By IRNA,
London : An American academic who advises the Institute for Conflict Analysis and Resolution on strategic policy has called on both the US and British governments to initiate high-level negotiations with Iran over its nuclear energy program.
“The US, and the UK for that matter, has yet to send any official representative of high standing,” government relations adviser, Michael Shank said Tuesday.
“In recent nuclear negotiations, David Miliband, the UK foreign secretary, sent his underlings while the US sent no one at all,” Shanks said in relation to the recent visit to Tehran led by EU High Representative Javier Solana to offer Iran a revised package.
In a letter to the Financial Times, he asked whether the US and UK had learned anything from recent high-levels initiatives that bore some success, regarding North Korea, Kenya and Myanmar.
His call comes after Britain’s former ambassador to Washington, Sir Christopher Meyer, urged US President George Bush last year to use his remaining time in office to open a serious dialogue with Iran to help stabilize Iraq and maybe fix the nuclear issue too.
Veteran US Democrat, Lee Hamilton, who co-chaired of the Iraq Study Group (ISG), has also said that the Bush Administration has not gone nearly far enough in trying to resolve its problems with Iran.
Some former statesmen have previously suggested that the US president should appoint a high-level envoy to Iran, with former president Jimmy Carter being mentioned among the likely candidates.
Shank also referred to the success of the ground-breaking initiatives by former president John Kennedy in engaging with Russia and by Richard Nixon in opening relations with China.
Of the most recent success, he said it was US ambassador Christopher Hill’s persistent diplomatic penetration of North Korea’s isolationism that “finally unearthed some tractable – and previously conflict-ridden-landscape.”

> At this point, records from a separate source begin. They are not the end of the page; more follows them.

theorem tableOk_empty {s : State} (hft : s.ft = []) (htotal : s.total = 0#32) : s.TableOk := by
  simp [State.TableOk, UniqueSymbols, countSum, hft, htotal]

/-- A memory that is another with at most one byte of the buffer stored is as well formed (20_memory.md R66). -/
theorem pbufOk_restart {s : State} {m : Memory} (h : s.PbufOk)
    (hm : m = s.pbuf ∨ ∃ k v, k < s.cfg.pbufBytes ∧ m = Memory.store s.pbuf k v) : (s.withPbuf m).PbufOk := by
  rcases hm with rfl | ⟨k, v, hk, rfl⟩
  · exact h
  · exact h.writeByte v hk

/-- Every effect of a rule keeps the buffers' invariant. -/
theorem RuleEffect.buffersOk {i : Instr} {s t : State} (heff : RuleEffect s i t) (h : s.BuffersOk) : t.BuffersOk := by
  cases heff with
  | reads => exact h
  | clears => exact .invalidate (s := { s with ft := [], total := 0#32 }) h.pbuf h.stream (tableOk_empty rfl rfl)
  | counts hfound htotal =>
    exact .invalidate (s := { s with ft := _, total := _ }) h.pbuf h.stream (h.table.counts hfound htotal)
  | inserts _ hscalar habsent hroom htotal =>
    exact .invalidate (s := { s with ft := _, total := _ }) h.pbuf h.stream
      (h.table.inserts hscalar habsent hroom htotal)
  | builds hne => exact ⟨h.pbuf, h.stream, h.table, ⟨fun _ => ⟨hne, rfl⟩, nofun⟩, nofun⟩
  | derives hvalid => exact ⟨h.pbuf, h.stream, h.table, h.tree, fun _ => ⟨hvalid, rfl⟩⟩
  | appends _ hroom =>
    have hpbuf := h.pbuf.streamAppendAll hroom
    obtain ⟨-, hrd⟩ := h.stream
    rw [State.streamAppendAll_frame] at hpbuf ⊢
    exact ⟨hpbuf, ⟨hroom, hrd.trans (padLen_mono (Nat.le_add_right _ _))⟩, h.table, h.tree, h.codes⟩
  | seeks _ hpad => exact ⟨h.pbuf, ⟨h.stream.1, hpad⟩, h.table, h.tree, h.codes⟩
  | restarts _ hn hm => exact ⟨pbufOk_restart h.pbuf hm, ⟨hn, Nat.zero_le _⟩, h.table, h.tree, h.codes⟩

/-- Every command's success but GET_BITS's keeps RDPTR ≤ BITLEN (10_state.md R33). -/
theorem RuleEffect.rdptr_le {i : Instr} {s t : State} (heff : RuleEffect s i t) (hi : i ≠ .getBits)
    (h : s.rdptr ≤ s.bitlen) : t.rdptr ≤ t.bitlen := by
  cases heff with
  | reads | clears | counts | inserts | builds | derives => exact h
  | appends =>
    rw [State.streamAppendAll_frame]
    exact h.trans (Nat.le_add_right _ _)
  | seeks _ _ hlen => exact hlen hi
  | restarts => exact Nat.zero_le _

end Sys2Proof.Machine

/-! SUPPORT. A command word, said once: which word a command is, what an illegal word does, and how every word ends. -/

namespace Sys2Proof.Machine

/-! ## The word of a command (30_encoding.md R93) -/

/-- Every row of the opcode map is one word: the encoding of the row's command. -/
theorem opcodeRows_pattern : ∀ r ∈ opcodeRows, r.mask = all1 ∧ r.pattern = encode r.instr := by decide

/-- The only word that decodes to a command is its encoding. -/
theorem eq_encode_of_decode {w : Word} {i : Instr} (h : decode w = .ok i) : w = encode i := by
  unfold decode at h
  split at h
  · split at h
    · rename_i r hfind
      cases h
      have hmatch := List.find?_some hfind
      obtain ⟨hmask, hpattern⟩ := opcodeRows_pattern r (List.mem_of_find?_eq_some hfind)
      have hones : w &&& all1 = w := BitVec.and_allOnes
      rw [OpcodeRow.matches, hmask, hones, beq_iff_eq] at hmatch
      exact hmatch.trans hpattern
    · cases h
  · cases h

/-! ## The ends of a command word (60_exceptions.md R220) -/

/-- A word that is no command is rejected, or fails with ILLEGAL_COMMAND (30_encoding.md R92). -/
theorem execIllegal_eq (w : Word) (s : State) :
    execIllegal w s = .next (if s.status.err then s.rejected else s.failed (opField w) 0x10#8 w 0#32) := by
  cases he : s.status.err
  · exact runCommand_ready _ _ he
  · exact runCommand_err _ _ he

/-- Everything the engine step of a command word can do: RESET; or a rejection, a success with one of the effects of the
word's command, or a failure (60_exceptions.md R220). -/
theorem performWord_effects {w : Word} {s t : State} (h : performWord w s = .next t) :
    (w = encode .reset ∧ t = s.softReset.endCommand) ∨
    (s.status.err = true ∧ t = s.rejected) ∨
    (s.status.err = false ∧ ∃ i u r0 r1 r2,
      w = encode i ∧ RuleEffect s i u ∧ SameOutside s u ∧ t = u.succeeded r0 r1 r2) ∨
    (s.status.err = false ∧ ∃ opc, ∃ code ∈ raisedCodes, ∃ i0 i1, t = s.failed opc code i0 i1) := by
  cases hd : decode w with
  | error e =>
    rw [performWord_error hd, execIllegal_eq] at h
    cases h
    cases he : s.status.err
    · exact .inr (.inr (.inr ⟨rfl, opField w, 0x10#8, by decide, w, 0#32, rfl⟩))
    · exact .inr (.inl ⟨rfl, rfl⟩)
  | ok i =>
    have hw := eq_encode_of_decode hd
    rw [performWord_ok hd] at h
    by_cases hi : i = .reset
    · subst hi
      cases h
      exact .inl ⟨hw, rfl⟩
    · obtain hrej | ⟨he, u, r0, r1, r2, heff, hsame, ht⟩ | ⟨he, code, hcode, i0, i1, ht⟩ := exec_effects hi h
      · exact .inr (.inl hrej)
      · exact .inr (.inr (.inl ⟨he, i, u, r0, r1, r2, hw, heff, hsame, ht⟩))
      · exact .inr (.inr (.inr ⟨he, i.opcode, code, hcode, i0, i1, ht⟩))

/-- Every command has an answer from every state (70_reset_and_hazards.md R253). -/
theorem exec_total (i : Instr) (s : State) : ∃ t, exec i s = .next t := by
  by_cases hi : i = .reset
  · exact ⟨_, hi ▸ exec_reset s⟩
  · rw [exec_eq_runCommand hi]
    cases he : s.status.err
    · exact ⟨_, runCommand_ready _ _ he⟩
    · exact ⟨_, runCommand_err _ _ he⟩

/-- Every word has an answer from every state (70_reset_and_hazards.md R253). -/
theorem performWord_total (w : Word) (s : State) : ∃ t, performWord w s = .next t := by
  cases hd : decode w with
  | ok i => exact performWord_ok hd s ▸ exec_total i s
  | error e => exact ⟨_, (performWord_error hd s).trans (execIllegal_eq w s)⟩

end Sys2Proof.Machine

/-! SUPPORT. The step of a host access of a register, by its name: what a read and a write of it leave. -/

namespace Sys2Proof.Machine

theorem Reg.offset_lt (r : Reg) : r.offset < 0x1000 := by cases r <;> decide

theorem Reg.offset_aligned (r : Reg) : r.offset % 4 = 0 := by cases r <;> rfl

/-- An idle read of a register returns it and changes nothing of the block (20_memory.md R70). -/
theorem step_readReg_idle {s : State} (l : List Input) (r : Reg) (hb : s.busy = false) (hr : s.resetHeld = false) :
    step (s.withInputs (.read r.offset 4 :: l)) =
      .next { s with env := { s.env with inputs := l, reply := some (s.regValue r) } } := by
  have hlt := r.offset_lt
  rw [step_read s l hr r.offset_aligned (by omega), portTarget_offset,
    State.hostRead_idle (s := s.withInputs l) (.reg r) hb]
  rfl

/-- A busy read of a busy-stable register returns it and changes nothing of the block (10_state.md R36). -/
theorem step_readReg_stable {s : State} (l : List Input) {r : Reg} (hs : r.busyStable = true) (hb : s.busy = true)
    (hr : s.resetHeld = false) :
    step (s.withInputs (.read r.offset 4 :: l)) =
      .next { s with env := { s.env with inputs := l, reply := some (s.regValue r) } } := by
  have hlt := r.offset_lt
  rw [step_read s l hr r.offset_aligned (by omega), portTarget_offset,
    State.hostRead_busy (s := s.withInputs l) (.reg r) hb, PortTarget.busyStable, if_pos hs]
  rfl

/-- An idle write of a register is its write while BUSY = 0 (10_state.md R38). -/
theorem step_writeReg_idle {s : State} (l : List Input) (r : Reg) (v : Word) (hb : s.busy = false)
    (hr : s.resetHeld = false) :
    step (s.withInputs (.write r.offset 4 v :: l)) = .next ((s.withInputs l).writeReg v r) := by
  have hlt := r.offset_lt
  rw [step_write s l v hr r.offset_aligned (by omega), portTarget_offset,
    State.hostWrite_idle (s := s.withInputs l) (.reg r) v hb]
  rfl

/-- A write of a read-only register is ignored (10_state.md R38). -/
theorem State.writeReg_readOnly (s : State) (v : Word) {r : Reg} (h : r ∉ [Reg.ctrl, .status, .cmd, .arg0, .arg1]) :
    s.writeReg v r = s := by
  cases r
  case ctrl | status | cmd | arg0 | arg1 => exact absurd (by decide) h
  all_goals rfl

/-- The registers from offset 0x020 on, the reserved offsets and the window are not busy-stable (10_state.md R36). -/
theorem portTarget_not_busyStable {off : Nat} (h : 0x020 ≤ off) : (portTarget off).busyStable = false := by
  unfold portTarget
  split
  · rfl
  · split
    · rename_i r hfind
      have hoff : (r.offset == off) = true := List.find?_some (p := fun r : Reg => r.offset == off) hfind
      rw [beq_iff_eq] at hoff
      subst hoff
      cases r
      case id | capSyms | capBytes | ctrl | status | cmd | arg0 | arg1 => exact absurd h (by decide)
      all_goals rfl
    · rfl

/-- A write to STATUS, its three fields at once (10_state.md R24; 60_exceptions.md R226). -/
theorem State.writeStatus_eq (s : State) (v : Word) :
    s.writeStatus v =
      { s with
        status :=
          { s.status with
            done := s.status.done && !v.getLsbD 1
            err := s.status.err && !v.getLsbD 2
            wob := s.status.wob && !v.getLsbD 3 },
        errcode := if v.getLsbD 2 then 0#32 else s.errcode,
        einfo0 := if v.getLsbD 2 then 0#32 else s.einfo0,
        einfo1 := if v.getLsbD 2 then 0#32 else s.einfo1 } := by
  unfold State.writeStatus
  cases v.getLsbD 2
  · simp [State.clearDoneWob]
  · simp [State.clearDoneWob, State.clearError]

/-- CTRL as a host reads it back after a write: the two enables (10_state.md R23). -/
theorem State.ctrlWord_of_ctrl {s : State} {v : Word} (h : s.ctrl = { ieDone := v.getLsbD 0, ieErr := v.getLsbD 1 }) :
    s.ctrlWord = v &&& 3#32 := by
  apply BitVec.eq_of_getLsbD_eq
  intro k hk
  rw [State.getLsbD_ctrlWord, h, BitVec.getLsbD_and, BitVec.getLsbD_ofNat]
  rcases k with _ | _ | k
  · simp
  · simp [Nat.testBit]
  · have hbit : Nat.testBit 3 (k + 2) = false := Nat.testBit_lt_two_pow (by
      calc 3 < 2 ^ 2 := by norm_num
        _ ≤ 2 ^ (k + 2) := Nat.pow_le_pow_right (by norm_num) (by omega))
    simp [hbit]

end Sys2Proof.Machine

/-! PROOF. Every step keeps the invariant (O58): the parts that a rule does not touch, the ends of a command, the host's
accesses, and the step. -/

namespace Sys2Proof.Machine

section

variable {s t : State}

/-! ## The ends of a command -/

/-- The fields of ERRCODE after a failure (10_state.md R26; 60_exceptions.md R223). -/
theorem errcode_fields (opc code : Byte) :
    (0#16 ++ opc ++ code).extractLsb' 16 16 = 0#16 ∧ (0#16 ++ opc ++ code).extractLsb' 0 8 = code := by
  refine ⟨?_, BitVec.extractLsb'_append_eq_right⟩
  rw [BitVec.extractLsb'_append_eq_of_le (by decide), BitVec.extractLsb'_append_eq_of_le (by decide)]
  rfl

theorem State.Inv.rejected (h : s.Inv) : s.rejected.Inv :=
  ⟨h.cfg, h.pbuf, h.stream, h.table, h.tree, h.codes, h.error, fun hp => absurd rfl hp⟩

“Former UN secretary-general Kofi Annan’s eleventh-hour emergency engagement in Kenya brokered a post-election agreement between the government and opposition parties thought impossible amid the din of violence,” the adviser at George Mason University said.
He also referred to the current UN secretary-general Ban Ki-moon “meetings with the obstinate military junta leadership in Myanmar that opened the door to critical aid deliveries.”